The core's role is to provide the services required by metric plug-ins to operate. The core is based on a system bus; various services are attached to the bus and are accessed via a service interface. The OSGi [12] component model was selected to host the system's core layer; consequently the system and its plug-ins are implemented in Java. The choice of the specific implementation technology was made partially because of the wealth of ready-made components being available within the Java application ecosystem and also because OSGi offers a standards based, light weight plug-in platform that would enable the easy sharing of metric plug-ins.

The data access layer consists of two basic components: the database service and the fat/thin data access stack. The database service is central to the system as it serves the triple role of abstracting the underlying data formats by storing the corresponding metadata, storing metric results, and providing the types used throughout the system to model project resources. It uses an object-relational mapping to eliminate the barrier between runtime types and stored data [13], and has integrated transaction management facilities. Access to raw data is regulated by a plug-in based stack of accessors whose lower layers directly touch the mirrored data (Thin Data Store- TDS), while the higher parts provide caching and combined raw data and processed metadata access (Fat Data Store- FDS).

The Alitheia Core has been designed from the ground up for performance and scalability. All metric plug-in executions and a significant number of performance critical functions in the core (e.g. metadata updates) are modeled as jobs. In most cases, the execution path is lock-free, which enables high scalability and, given the appropriate hardware, very high throughput rates. The processing core is currently being run on 8 and 16 core machines, exhibiting almost linear scalability and full processor utilization. Alitheia Core also includes clustering capabilities through the cluster service. The development of the cluster service was based on the observation that after the initial metadata synchronization, the workloads the system processes are usually embarrassingly parallel. The cluster service restricts access to projects during metadata updates and allows metrics to be run on several nodes in parallel.

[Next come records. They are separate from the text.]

-- ==== Sys2Proof/Machine/ChannelValues.lean ====
section
/-!
DEFINITION. SETDOT and SETGREY: pure register writes, no events (42_channel_values.md R140, R141).
-/

namespace Sys2Proof.Machine

/-- `post(SETDOT, S)` (42_channel_values.md R140). -/
def postSetdot (ch val : Int) (s : State) : State :=
  { s with dot := s.dot.set (slotOf ch).val (dotValue val), dlc := .valuesStaged }

/-- SETDOT (42_channel_values.md R140). -/
def execSetdot (ch val : Int) (s : State) : Host.Outcome State Fault Refusal :=
  accept (.setdot ch val) (postSetdot ch val) [] s

/-- `post(SETGREY, S)` (42_channel_values.md R141; for GLC see log 15). -/
def postSetgrey (ch val : Int) (s : State) : State :=
  { s with grey := s.grey.set (slotOf ch).val (greyValue val), glc := .valuesStaged }

/-- SETGREY (42_channel_values.md R141). -/
def execSetgrey (ch val : Int) (s : State) : Host.Outcome State Fault Refusal :=
  accept (.setgrey ch val) (postSetgrey ch val) [] s

end Sys2Proof.Machine
end

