-- ==== Sys2Proof/Machine/SerialWrites.lean ====
section
/-!
DEFINITION. WRDOT and WRGREY, the serial shift-register sequencer (43_serial_writes.md R150, R151).
-/

namespace Sys2Proof.Machine

/-- `WRDOT_EVENTS(D)`: PROG HIGH, the values at 6 bits, a LATCH pulse (43_serial_writes.md R150). -/
def wrdotEvents (d : List Nat) : List Event :=
  [.write .prog .high] ++ shiftOut d 6 ++ pulseOf .latch

/-- `post(WRDOT, S)`: only the ghost DLC (43_serial_writes.md R150). -/
def postWrdot (s : State) : State := { s with dlc := .shiftedNotLatched }

/-- WRDOT (43_serial_writes.md R150). -/
def execWrdot (s : State) : Host.Outcome State Fault Refusal :=
  accept .wrdot postWrdot (wrdotEvents (slotValues s.dot)) s

/-- `WRGREY_EVENTS(G)`: PROG LOW, the values at 12 bits, a LATCH pulse (43_serial_writes.md R151). -/
def wrgreyEvents (g : List Nat) : List Event :=
  [.write .prog .low] ++ shiftOut g 12 ++ pulseOf .latch

/-- `post(WRGREY, S)`: only the ghost GLC (43_serial_writes.md R151; log 15). -/
def postWrgrey (s : State) : State := { s with glc := .shiftedNotLatched }

/-- WRGREY (43_serial_writes.md R151). -/
def execWrgrey (s : State) : Host.Outcome State Fault Refusal :=
  accept .wrgrey postWrgrey (wrgreyEvents (slotValues s.grey)) s

end Sys2Proof.Machine
end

The core implements several auxiliary services such as the plug-in manager, the logger for system wide configurable logging, the user account and security manager for regulating access to the system database and finally the messaging service for email based communication with external users. The core also includes a web-based administrative console, selected parts of which are also available through a script-based interface. Finally, under development is a source code parser service that enables metric plug-ins to use a programming language-neutral, XML-based abstract syntax tree representation, specifically designed to hold enough metadata for source code metrics. Currently, the service can fully parse programs written in Java.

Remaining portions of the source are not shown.